** Directions **
Instruction for the entries that follow: retype exactly the lines from the line with "if bitOf (r.reg" to the line with "(ENG_CNT_ISSUE_COUNT n e)", both included, and omit all others.

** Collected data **
-- ==== Sys2Proof/Machine/EngOps.lean ====
section
/-! DEFINITION. The engine's shared operations (08, 09): issue with its stalls, delay slots, loops and transfers,
interrupts, poison, bank-access errors, parallel moves, window requests, the access port. -/

namespace Sys2Proof.Machine

/-! ### Records and interrupts (R234 to R238, R248) -/

/-- The unit a record about an engine names. -/
def engUnit (id : EngId) : Nat :=
  match id with
  | .rgn n e => unitId n 2 e
  | .sup => unitBase 0x12

/-- The engine is the supervisor. -/
def isSup : EngId → Bool
  | .sup => true
  | .rgn _ _ => false

/-- Pends an event source. -/
def State.pendSrc (s : State) (id : EngId) (k : Nat) : State :=
  s.modEng id fun g => { g with ipend := setBit g.ipend k }

/-- Counts in a field of a region engine's registers. -/
def State.engBump (s : State) (id : EngId) (f : Nat → Nat → Fld) : State :=
  match id with
  | .rgn n e => s.bump (f n e)
  | .sup => s

/-- A consumption (R236): PSN at once, source 4, count and record. -/
def State.consume (s : State) (id : EngId) : State :=
  let pc := (s.eng id).cur.pc
  let s := s.modEng id fun g => g.modCur fun r => r.setReg 0x33 (setBit (r.reg 0x33) 8)
  let s := (s.pendSrc id 4).engBump id ENG_STAT2_PSN
  s.logEvLimited (engUnit id) 0x0802 1 2 (engUnit id) pc

/-- Latches the first error in ENG_BERR (R222, R234). -/
def State.latchBerr (s : State) (id : EngId) (status bank addr : Nat) (pfetch : Bool) : State :=
  match id with
  | .rgn n e =>
    if s.flag (ENG_BERR_VALID n e) then s
    else ((((s.wr (ENG_BERR_VALID n e) 1).wr (ENG_BERR_STATUS n e) status).wr (ENG_BERR_BANK n e) bank).wr
      (ENG_BERR_ADDR n e) addr).wr (ENG_BERR_PFETCH n e) (b2n pfetch)
  | .sup => s

/-- A bank-access error (R234, R280); in the supervisor SYSERR (R247, R278, R279). -/
def State.bankError (s : State) (id : EngId) (status bank addr pc : Nat) : State :=
  let s := ((s.latchBerr id status bank addr false).pendSrc id 3).engBump id ENG_STAT2_BERR
  match id with
  | .rgn _ _ => s.logEvLimited (engUnit id) 0x0801 1 status (engUnit id) (bank + addr * 2 ^ 6 + pc * 2 ^ 20)
  | .sup => s

/-- A poisoned P fetch (R222): source 4, the address in ENG_BERR, the record. -/
def State.poisonFetch (s : State) (id : EngId) (pc : Nat) : State :=
  let s := (s.latchBerr id 2 0 pc true).pendSrc id 4
  s.logEvLimited (engUnit id) 0x0802 1 2 (engUnit id) (pc + 2 ^ 12)

/-- The level of an engine's stream FIFO, towards it or from it. -/
def Region.toEngLen (r : Region) (e : Nat) : Nat := (r.fab.toEng.get [] e).length
def Region.fromEngLen (r : Region) (e : Nat) : Nat := (r.fab.fromEng.get [] e).length

/-- The stream port that is bound to engine `e` (05 R161). -/
def Region.portOf (r : Region) (e : Nat) : Option Nat := (List.range 24).find? fun p => r.fab.bind.get p p == e

/-- FIRQ[k] of engine `e`: output A of T1 cell 2 + k of its port's site block (R235). -/
def Region.firq (r : Region) (e k : Nat) : Bool :=
  match r.portOf e with
  | some p => r.state == .active && FabEnv.value ⟨r, []⟩ (.out (2 * p * 48 + 46) 0 (2 + k) false)
  | none => false

/-- Region engine `e`'s pending sources: event bits and levels (R237). -/
def State.engPending (s : State) (n e : Nat) : Nat :=
  let g := s.engAt n e
  let r := s.region n
  let stream := decide (s.rd (ENG_SPT_INLVL n e) ≤ r.toEngLen e ∧ 0 < r.toEngLen e) ||
    decide (s.rd (ENG_SPT_OUTLVL n e) ≤ 64 - r.fromEngLen e)
  let ev := g.ipend % 2 ^ 5 - b2n (bitOf g.ipend 1) * 2
  ev + b2n stream * 2 + b2n (r.firq e 0) * 32 + b2n (r.firq e 1) * 64 + b2n (r.firq e 2) * 128

/-- A completion queue holds THRESH records or more (R307). -/
def State.completionLine (s : State) : Bool :=
  s.regions.any fun r => decide (0 < r.2.sch.cq.length) && decide (s.rd (SCH_CQ_CFG_THRESH r.1) ≤ r.2.sch.cq.length)

/-- The supervisor's pending sources (R247). -/
def State.supPending (s : State) : Nat :=
  let p := s.sup.eng.ipend
  let ev := p - b2n (bitOf p 0) - b2n (bitOf p 5) * 32
  ev + b2n s.evtIrqLine * 1 + b2n s.completionLine * 32

/-- Pending sources of an engine. -/
def State.pendingOf (s : State) (id : EngId) : Nat :=
  match id with
  | .rgn n e => s.engPending n e
  | .sup => s.supPending

/-- The source that is recognised now: enabled, pending, highest in priority, with IE = 1 and SH = 0; the supervisor's
source 6 also in the shadow set (R238, R247). -/
def State.irqNow (s : State) (id : EngId) : Option Nat :=
  let g := s.eng id
  let ie := bitOf (g.cur.reg 0x33) 13
  let p := s.pendingOf id
  match id with
  | .rgn n e =>
    if ie && !g.sh then
      [4, 3, 2, 0, 1, 5, 6, 7].find? fun k => bitOf p k && bitOf (s.rd (ENG_CTRL_IMASK n e)) k
    else none
  | .sup =>
    if bitOf p 6 then some 6
    else if ie && !g.sh then [4, 3, 2, 0, 1, 5, 7].find? fun k => bitOf p k
    else none

/-- The event sources, whose bits clear when they are taken. -/
def srcIsEvent (id : EngId) (k : Nat) : Bool :=
  match id with
  | .rgn _ _ => k == 0 || k == 2 || k == 3 || k == 4
  | .sup => k != 0 && k != 5

/-- Entry to the handler of source `k` (R239, R272): `ira` is the first instruction not issued. -/
def State.enterIrq (s : State) (id : EngId) (k ira : Nat) : State :=
  let s := s.modEng id fun g =>
    let g := { g with
      sh := true
      ipend := if srcIsEvent id k then clearBit g.ipend k else g.ipend
      state := .run
      shad := { (g.shad.setReg 0x35 ira) with pc := 2 * k }
      main := if g.sh then g.main else { g.main with pc := ira } }
    -- the dispatch interrupt clears SAT and PSN of the main set
    if k = 0 ∧ !isSup id then { g with main := g.main.setReg 0x33 (clearBit (clearBit (g.main.reg 0x33) 7) 8) } else g
  if isSup id ∧ k = 6 then { s with sup := { s.sup with stat := 3 } } else s

/-! ### Issue (R227 to R231, R271 to R276) -/

/-- One engine cycle passes: TMR counts down, reaching 0 pends source 2 (R245). -/
def State.engCycle (s : State) (id : EngId) : State :=
  let g := s.eng id
  let s := s.modEng id fun g => { g with cyc := g.cyc + 1, tmr := g.tmr - 1 }
  if g.tmr = 1 then s.pendSrc id 2 else s

/-- A cycle in RUN with no issue. -/
def State.stall (s : State) (id : EngId) : State :=
  let s := match id with
    | .rgn n e => s.count (ENG_CNT_STALL_COUNT n e)
    | .sup => s
  s.engCycle id

/-- The engine ends its program: WAIT, LF clear; an enabled interrupt pending is taken instead (R272). -/
def State.endProgram (s : State) (id : EngId) (next : Nat) : State :=
  let s := s.modEng id fun g => { (g.modCur fun r => { (r.setReg 0x33 (clearBit (r.reg 0x33) 9)) with pc := next }) with
    xfer := none }
  match s.irqNow id with
  | some k => s.enterIrq id k next
  | none => s.modEng id fun g => { g with state := .wait }

/-- A transfer takes effect after its second slot; `next` is the address after that slot (R271 to R273). -/
def State.takeXfer (s : State) (id : EngId) (a : XferAct) (next : Nat) : State :=
  match a with
  | .jump t => s.modEng id fun g => { (g.modCur fun r => { r with pc := t }) with xfer := none }
  | .notTaken => s.modEng id fun g => { (g.modCur fun r => { r with pc := next }) with xfer := none }
  | .rti => s.modEng id fun g =>
    if g.sh then { g with sh := false, main := { g.main with pc := g.shad.reg 0x35 }, xfer := none, resumed := true }
    else { g with main := { g.main with pc := g.main.reg 0x35 }, xfer := none }
  | .done =>
    let g := s.eng id
    let s := match id with
      | .rgn n e =>
        let start := ((s.itemOn n e).map fun (it : OpenItem) => it.start).getD 0
        s.reportDone n e (bitOf (g.cur.reg 0x33) 8) (g.cyc - start)
      | .sup => s
    s.endProgram id next
  | .wait => s.endProgram id next

/-- The address of the next instruction, with the loop hardware (R276): it acts where LE issues with LF = 1. -/
def loopNext (r : RegSet) (pc : Nat) : Nat × RegSet :=
  let next := (pc + 1) % 4096
  if bitOf (r.reg 0x33) 9 && pc == r.reg 0x32 then
    let lc := r.reg 0x30
    if 1 < lc then (r.reg 0x31, r.setReg 0x30 (lc - 1))
    else if lc = 1 then (next, (r.setReg 0x30 0).setReg 0x33 (clearBit (r.reg 0x33) 9))
    else (next, r)
  else (next, r)

/-- After an instruction has issued: counts, position, PC, loop, delay slots. `skip`: where a LOOP with a count of 0
continues. -/
def State.retire (s : State) (id : EngId) (fresh : Option Xfer) (skip : Option Nat) : State :=
  let s := match id with
    | .rgn n e => s.count (ENG_CNT_ISSUE_COUNT n e)
    | .sup => { (s.count SUP_CNT_ISSUE_COUNT) with sup := { s.sup with issued := s.sup.issued + 1 } }
  let g := s.eng id
  let pc := g.cur.pc
  let s := (s.modEng id fun g => { g with idx := g.idx + 1, resumed := false }).engCycle id
  let next := skip.getD ((pc + 1) % 4096)
  match g.xfer with
  | some x =>
    if 1 < x.left then
      s.modEng id fun g => { (g.modCur fun r => { r with pc := next }) with xfer := some { x with left := x.left - 1 } }
    else match x.act with
    | .notTaken =>
      let (nx, r) := loopNext (s.eng id).cur pc
      s.modEng id fun g => { (g.modCur fun _ => { r with pc := skip.getD nx }) with xfer := none }
    | a => s.takeXfer id a next
  | none =>
    let (nx, r) := loopNext (s.eng id).cur pc
    s.modEng id fun g => { (g.modCur fun _ => { r with pc := skip.getD nx }) with xfer := fresh }

/-- An engine that a read has marked failed stops here (R244). -/
def State.failNow (s : State) (id : EngId) : State :=
  match id with
  | .rgn n e => s.abortFailed n e
  | .sup => s

/-- What an instruction is made of: the data registers it reads or writes, whether it must wait for a FIFO, the bank or
a system access, whether it is a transfer, and its effect as instruction `j` of the engine. -/
structure Insn where
  regs : List Nat := []
  wait : Bool := false
  xfer : Option XferAct := none
  skip : Option Nat := none
  body : State → State := id

/-- A read that was corrected marks the item it serves (10 R301). -/
def State.markCorrected (s : State) (id : EngId) : State :=
  match id with
  | .rgn n e => s.modSch n fun c => { c with
      items := c.items.map fun x => if x.1 = e.val then (x.1, { x.2 with corrected := true }) else x }
  | .sup => s

/-- A read of an engine memory by the program: value and tag; a correctable word counts for the operation's status. -/
def State.dataRead (s : State) (id : EngId) (m a : Nat) : Nat × Bool × State :=
  let syn := (s.eng id).syn.get 0 (m * 4096 + a / engPer m)
  let (v, t, s) := s.engRead id m a
  (v, t, if (v144Judge syn).corrects then s.markCorrected id else s)

/-- Issues an instruction on an engine in RUN (R230, R231, R222, R274). -/
def State.issue (s : State) (id : EngId) (i : State → Insn) : State :=
  let g := s.eng id
  if g.state ≠ .run then s
  else
    let pc := g.cur.pc
    let inPaging := match g.paging with
      | some (a, b) => decide (a ≤ pc) && decide (pc ≤ b)
      | none => false
    -- the reads of this instruction see what has landed
    let s := s.modEng id fun g => g.commit g.idx
    -- R274: a slot beyond its vector pair issues as a no-operation, nothing is fetched
    let noFetch := match g.xfer with
      | some x => decide (x.src < 16) && decide (2 * (x.src / 2) + 1 < pc)
      | none => false
    let (_, bad, s') := if noFetch then (0, false, s) else s.dataRead id 2 pc
    let x : Insn := if noFetch || bad then {} else i s'
    -- R231: a transfer in a delay slot is a no-operation
    let slot := x.xfer.isSome && g.xfer.isSome
    if inPaging && !noFetch then s.stall id
    else if !slot && (x.regs.any (s.eng id).locked || x.wait) then s.stall id
    else
      let s := s'
      if bad then ((s.poisonFetch id pc).retire id none none).failNow id
      else if slot then
        let s := (s.engBump id ENG_STAT2_DSLOT).logEvLimited (engUnit id) 0x0803 1 0 (engUnit id) pc
        (s.retire id none none).failNow id
      else ((x.body s).retire id (x.xfer.map fun a => ⟨2, a, pc⟩) x.skip).failNow id

/-! ### Parallel moves (R259 to R263) -/

/-- A move of a parallel instruction is one R259 and R253 give. -/
def moveOk (m : Move) : Bool :=
  match m.kind.val with
  | 0 => true
  | 6 => decide (m.mode.val < 5)
  | 7 => true
  | _ => decide (m.mode.val < 5) && decide (m.reg.val < 6)

/-- It pops, or pushes, the stream port. -/
def movePops (m : Move) : Bool := m.kind.val == 7 && decide (m.reg.val < 2)
def movePushes (m : Move) : Bool := m.kind.val == 7 && decide (2 ≤ m.reg.val)

/-- The data registers a move reads or writes. -/
def moveRegs (m : Move) : List Nat :=
  match m.kind.val with
  | 0 | 6 => []
  | 7 => match m.reg.val with
    | 0 | 2 => [0, 1]
    | 1 | 3 => [2, 3]
    | _ => [4, 5]
  | _ => [m.reg.val]

/-- A move has to wait for the stream port (R230). -/
def State.streamWait (s : State) (id : EngId) (m : Move) : Bool :=
  match id with
  | .rgn n e =>
    let r := s.region n
    (movePops m && r.toEngLen e == 0) || (movePushes m && decide (64 ≤ r.fromEngLen e))
  | .sup => false

/-- The 24 bits a data register gives to memory: a register, or a transfer of an accumulator; SAT where it saturates
(R220, R260). -/
def storeWord (g : Engine) (c : Nat) (rnd s : Bool) : Nat × Bool :=
  if c < 4 then (g.cur.reg c, false) else transfer24 (g.cur.reg c) rnd s

/-- SAT by a transfer. -/
def State.transferSat (s : State) (id : EngId) (sat : Bool) : State :=
  if sat then s.modEng id fun g => g.later 3 0x33 0x80 0x80 none else s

** Exercise output **
  if bitOf (r.reg 0x33) 9 && pc == r.reg 0x32 then
    let lc := r.reg 0x30
    if 1 < lc then (r.reg 0x31, r.setReg 0x30 (lc - 1))
    else if lc = 1 then (next, (r.setReg 0x30 0).setReg 0x33 (clearBit (r.reg 0x33) 9))
    else (next, r)
  else (next, r)

/-- After an instruction has issued: counts, position, PC, loop, delay slots. `skip`: where a LOOP with a count of 0
continues. -/
def State.retire (s : State) (id : EngId) (fresh : Option Xfer) (skip : Option Nat) : State :=
  let s := match id with
    | .rgn n e => s.count (ENG_CNT_ISSUE_COUNT n e)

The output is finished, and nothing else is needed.